Here’s everything we know so far about the new mobile devices from Acer that are headed to the States.
Acer Liquid X2 and Liquid M220
Last year, Acer unveiled its first phablet and the first phone with three SIM card slots. The Acer Liquid X2 builds on them, essentially by smooshing those two phones together. The X2 sports a 5.5-inch screen, a 13-megapixel camera with an f1.8 aperture, and a 64-bit octa-core processor. In addition, it’s also got a huge battery, which is something Acer is pretty proud of.
“The X2 is really really a combination of these good things,” said ST Liew, President of Acer’s smartphone group, at the event in NYC’s World Trade Center. “And we’ve slapped in there a 4,000-mAh battery. This baby is going to last a long long time.”

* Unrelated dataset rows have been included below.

-- ==== Sys2Proof/Machine/ThreadMem.lean ====
section
/-! DEFINITION. Loads, stores, atomics, remote instructions, stream pops, cache control and transform kicks of threads
(R260-R286), core watchpoints (R413) and the retirement of engine counters (R343). -/
namespace Sys2Proof.Machine

/-- The address of LD, ST, RLD and RST (R265). -/
def memAddr (base : Nat) (off : BitVec 14) (n : Nat) : Nat := (BitVec.ofNat 64 base + (off.signExtend 64) * BitVec.ofNat 64 n).toNat
/-- The scratchpad byte of LDS and STS (R265). -/
def spadAddr (base : Word) (off : BitVec 14) (n : Nat) : Nat := (base + off.signExtend 32 * BitVec.ofNat 32 n).toNat
/-- Extend a loaded value of n bytes (R263). -/
def extendLd (sx : Bool) (n v : Nat) : Nat := if sx && decide (n ≤ 2) then (BitVec.ofInt 32 (sextN (8 * n) v)).toNat else v

/-- The lowest watched byte address of n bytes at va that a core watchpoint matches, with its HALT bit; lower i first (R413). -/
def State.watchHit (s : State) (core ctx va n : Nat) (rdA wrA : Bool) : Option (Nat × Bool) :=
  (List.range 8).findSome? fun i =>
    let w := (SMap.get (s.core core).dbg (0x200 + 2 * i) 0).toNat
    let c := (SMap.get (s.core core).dbg (0x201 + 2 * i) 0).toNat
    if bit c 0 && bits c 47 32 == ctx && ((bit c 2 && rdA) || (bit c 1 && wrA)) then
      ((List.range n).find? fun k => (va + k) % 2 ^ 52 / 16 == w % 2 ^ 52 / 16 && bit c (16 + (va + k) % 16)).map fun k => (va + k, bit c 3)
    else none

/-- A performed access raises WATCHPOINT after it when a core watchpoint matches (R413). -/
def State.watchAccess (s : State) (t : TRef) (pc : Dword) (va n : Nat) (rdA wrA : Bool) : State :=
  match s.watchHit t.core (s.ctxOf t) va n rdA wrA with
  | none => s
  | some (a, halt) => s.modThread t fun th => { th with watch := some ({ causeVa cWatchpoint a pc with rpc := pc + 8 }, halt) }

/-- A 128-bit access to host memory is two 64-bit halves, in either order (R268). -/
def halved (pa n : Nat) : Bool := paHost pa && n == 16
/-- LD reads n bytes: an acquire at scope quad or wider at the home slice, else through L1 (R317). -/
def State.ldRead (s : State) (t : TRef) (f : Flg) (m : MemF) (pa n : Nat) (at' : BitVec 10) : State × Option Nat :=
  if f.acq && m.scope != .blk then (s.l1Home t.core pa n).homeLoad (s.ctxOf t) pa n f.ch at'
  else s.l1Load t.core (s.ctxOf t) pa n f.ch at'
/-- After LD has bound its value, an acquire's L1 actions (R321). -/
def State.ldOver (s : State) (t : TRef) (f : Flg) (m : MemF) : State := if f.acq then s.acquire t.core (s.ctxOf t) m.scope else s
/-- A thread's access of two halves (R268): one has been performed, the other, at pa, waits; v is the value read, or the data to write. -/
def State.holdHalf (s : State) (t : TRef) (i : Instr) (h : Hdr) (d : VReg) (n : Nat) (pc : Dword) (va pa v : Nat) (hi : Bool) (at' : BitVec 10) : State :=
  let f := s.fresh
  let s1 := f.2.modThread t fun th => { th with held := th.held ++ [⟨.half, i, pc, pa, v, b2n hi, BitVec.ofNat 64 va, f.1, .free, [], 0, [], at'⟩] }
  s1.addPend t h d n none pc f.1
/-- Two 64-bit halves as one value: hi says which the second is. -/
def joinHalves (first second : Nat) (hi : Bool) : Nat := if hi then first + second <<< 64 else second + first <<< 64

/-- LD of one thread (R270, R271); an acquire binds its value, then has the L1 actions (R321). -/
def ldEff (h : Hdr) (d a : VReg) (f : Flg) (m : MemF) (s : State) (t : TRef) : Eff :=
  let n := m.sz.bytes
  let pc := s.pcOf t
  let va := memAddr (s.rp t a) m.off n
  match s.vaCheck t pc va n .read 0 with
  | .fail s1 c => .trap s1 c
  | .park s1 => .stay s1
  | .ok s1 pa at' =>
    if halved pa n then
      let c := s1.freeN
      let hi := Config.freeBool c.1
      match c.2.ldRead t f m (if hi then pa else pa + 8) 8 at' with
      | (s2, none) => .trap s2 (causeVa cUncorrectable va pc)
      | (s2, some v) => .done ((s2.holdHalf t (.ld h d a f m) h d m.sz.regs pc va (if hi then pa + 8 else pa) v hi at').watchAccess t pc va n true false)
    else
      match s1.ldRead t f m pa n at' with
      | (s2, none) => .trap s2 (causeVa cUncorrectable va pc)
      | (s2, some v) =>
        .done (((s2.ldOver t f m).addPend t h d m.sz.regs (some (extendLd f.sx n v)) pc 0).watchAccess t pc va n true false)
/-- LD. -/
def execLd (h : Hdr) (d a : VReg) (f : Flg) (m : MemF) (s : State) : Res := runGuarded (.ld h d a f m) h (ldEff h d a f m) s

/-- A store that covers part of a poisoned sector (R240, R269). -/
def State.partPoison (s : State) (pa n : Nat) : Bool := s.poison.any fun k =>
  decide (64 * k < pa + n) && decide (pa < 64 * k + 64) && !(decide (pa ≤ 64 * k) && decide (64 * k + 64 ≤ pa + n))

/-- ST writes n bytes: found poisoned, or with metadata that cannot be read, it is reported imprecisely and changes nothing but that metadata (R240,
R269, R310; log 24). A store that WB mode holds in L1 meets neither. -/
def State.stWrite (s : State) (t : TRef) (pc : Dword) (f : Flg) (va pa n v : Nat) (at' : BitVec 10) : State :=
  let wb := s.wbMode t
  let held := wb && f.ch == .dflt && cachedPage pa at'
  if !held && s.partPoison pa n then s.imprecise t { causeVa cUncorrectable va pc with rpc := pc + 8 }
  else if !held && s.metaUe pa n then (s.ueWrite pa n).imprecise t { causeVa cMetaUe va pc with rpc := pc + 8 }
  else (s.rcWrite t.core (s.ctxOf t) va n).l1Store t.core (s.ctxOf t) pa n v f.ch wb at'
/-- ST of one thread (R270, R271): a release first, then the store. -/
def stEff (h : Hdr) (a b : VReg) (f : Flg) (m : MemF) (s : State) (t : TRef) : Eff :=
  let n := m.sz.bytes
  let pc := s.pcOf t
  let va := memAddr (s.rp t a) m.off n
  match s.vaCheck t pc va n .write 1 with
  | .fail s1 c => .trap s1 c
  | .park s1 => .stay s1
  | .ok s1 pa at' =>
    let s2 := if f.rel then s1.release t.core m.scope else s1
    let v := s2.srcN t 1 b m.sz.regs
    if halved pa n then
      let c := s2.freeN
      let hi := Config.freeBool c.1
      let s3 := c.2.stWrite t pc f (if hi then va else va + 8) (if hi then pa else pa + 8) 8 (if hi then v else v >>> 64) at'
      .done ((s3.holdHalf t (.st h a b f m) h 255 1 pc va (if hi then pa + 8 else pa) (if hi then v >>> 64 else v) hi at').watchAccess t pc va n false true)
    else .done ((s2.stWrite t pc f va pa n v at').watchAccess t pc va n false true)
/-- The second half of an access (R268): the value of the whole, none when it meets a poisoned sector. -/
def State.halfDo (s : State) (t : TRef) (o : HeldOp) : State × Option Nat :=
  let hi := bit o.c 0
  let at' := o.attr
  match o.i with
  | .ld _ _ _ f m =>
    match s.ldRead t f m o.a 8 at' with
    | (s1, none) => (s1, none)
    | (s1, some v) => (s1.ldOver t f m, some (joinHalves o.b v hi))
  | .st _ _ _ f _ => (s.stWrite t o.pc f (o.va.toNat + 8 * b2n hi) o.a 8 o.b at', some 0)
  | _ => (s, none)
/-- ST. -/
def execSt (h : Hdr) (a b : VReg) (f : Flg) (m : MemF) (s : State) : Res := runGuarded (.st h a b f m) h (stEff h a b f m) s

/-- A write of a thread at home slices; where metadata does not let it happen, it is reported imprecisely (R310). -/
def State.homeStore (s : State) (t : TRef) (pc : Dword) (va pa n v : Nat) (at' : BitVec 10) : State :=
  let s1 := s.l1Home t.core pa n
  if s1.metaUe pa n then (s1.ueWrite pa n).imprecise t { causeVa cMetaUe va pc with rpc := pc + 8 }
  else (s1.rcWrite t.core (s1.ctxOf t) va n).pwrite (s1.ctxOf t) pa v n at'

/-- The pool word of a scratchpad byte (R56, R217, R219), as State.poolBad numbers it. -/
def Block.spadWord (b : Block) (x : Nat) : Nat :=
  let base := (b.warps.map Warp.rows).sum
  let n := b.rows.length - 2 - base - b.sprows
  (b.core * 768 + b.rows.getD (base + n + x / 4096) 0) * 512 + x / 8 % 512
/-- Some byte of n at scratchpad byte x is uncorrectable (R240). -/
def State.spadUe (s : State) (b : Block) (x n : Nat) : Bool :=
  !s.poolBad.isEmpty && (List.range n).any fun k => s.poolBad.contains (b.spadWord (x + k))

/-- Checks 4, 5 and 7 of R266 for scratchpad, on a block: the cause, if any. -/
def State.spadCheck (s : State) (b : Block) (pc : Dword) (x n : Nat) (rdA : Bool) : Option Cause :=
  if x % n != 0 then some (causeOf cMisaligned x pc)
  else if 4096 * b.sprows < x + n then some (causeOf cBounds x pc)
  else if rdA && s.spadUe b x n then some (causeOf cUncorrectable x pc)
  else none

/-- LDS of one thread (R272). -/
def ldsEff (h : Hdr) (d a : VReg) (f : Flg) (m : MemF) (s : State) (t : TRef) : Eff :=
  let n := m.sz.bytes
  let pc := s.pcOf t
  let x := spadAddr (s.src t 0 a) m.off n
  match s.block? t.core t.slot with
  | none => .stay s
  | some b =>
    match s.spadCheck b pc x n true with
    | some c => .trap s c
    | none => .done (s.addPend t h d m.sz.regs (some (extendLd f.sx n (Mem.readN b.spad x n))) pc 0)
/-- LDS. -/
def execLds (h : Hdr) (d a : VReg) (f : Flg) (m : MemF) (s : State) : Res := runGuarded (.lds h d a f m) h (ldsEff h d a f m) s

/-- Write n bytes of a block's scratchpad; words that are wholly written are no longer uncorrectable. -/
def State.spadWrite (s : State) (b : Block) (x n v : Nat) : State :=
  let s1 := s.modBlock b.core b.slot fun b => { b with spad := Mem.writeN b.spad x v n }
  if s.poolBad.isEmpty then s1
  else
    let full := (List.range (n / 8 + 1)).filterMap fun k =>
      let w := roundUpTo x 8 + 8 * k
      if w + 8 ≤ x + n then some (b.spadWord w) else none
    { s1 with poolBad := s1.poolBad.filter fun w => !full.contains w }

A flip cover offers a slim, vial-shaped window into the LCD screen, allowing a variety of bits of information to pop through, from music and battery life, to email info and so on. There’s no word yet on the rest of the specs or pricing for this phone.
Acer also official announced that the entry-level Liquid M220 with Windows Phone 8.1 is coming to America. The phone has a 4-inch display with 233ppi (pixels per inch), a 5-megapixel main camera, and a 2-megapixel selfie cam, which can also be voice operated. It only costs $80 and will hit stores in June.
Liquid Leap Fit, Active, and Curve
Last year, the company unveiled the Acer Leap fitness band. This year it is announcing three new wearables in the same family, with a focus on improving people’s health, Liew said. The products have three goals: looking great, fitting into the lifestyle, and improving people’s health.
The Liquid Leap Fit is a fitness booster with a 1-inch touch screen, a heart rate sensor, and a stress sensor with gold-plated sensor pads for galvanic skin response. A second device, the Liquid Leap Active, is a sporty touchscreen based wearable with similar specs. The third device, which is called the Liquid Leap Curve, sports the same specs as the Fit, but has a different design style.
“This one here is cloth based,” Liew said. “And this one here is a really really cool design. The wearable space is a focus area for Acer.”
Acer is also in “deep exploration” with other companies with similar interest, he said.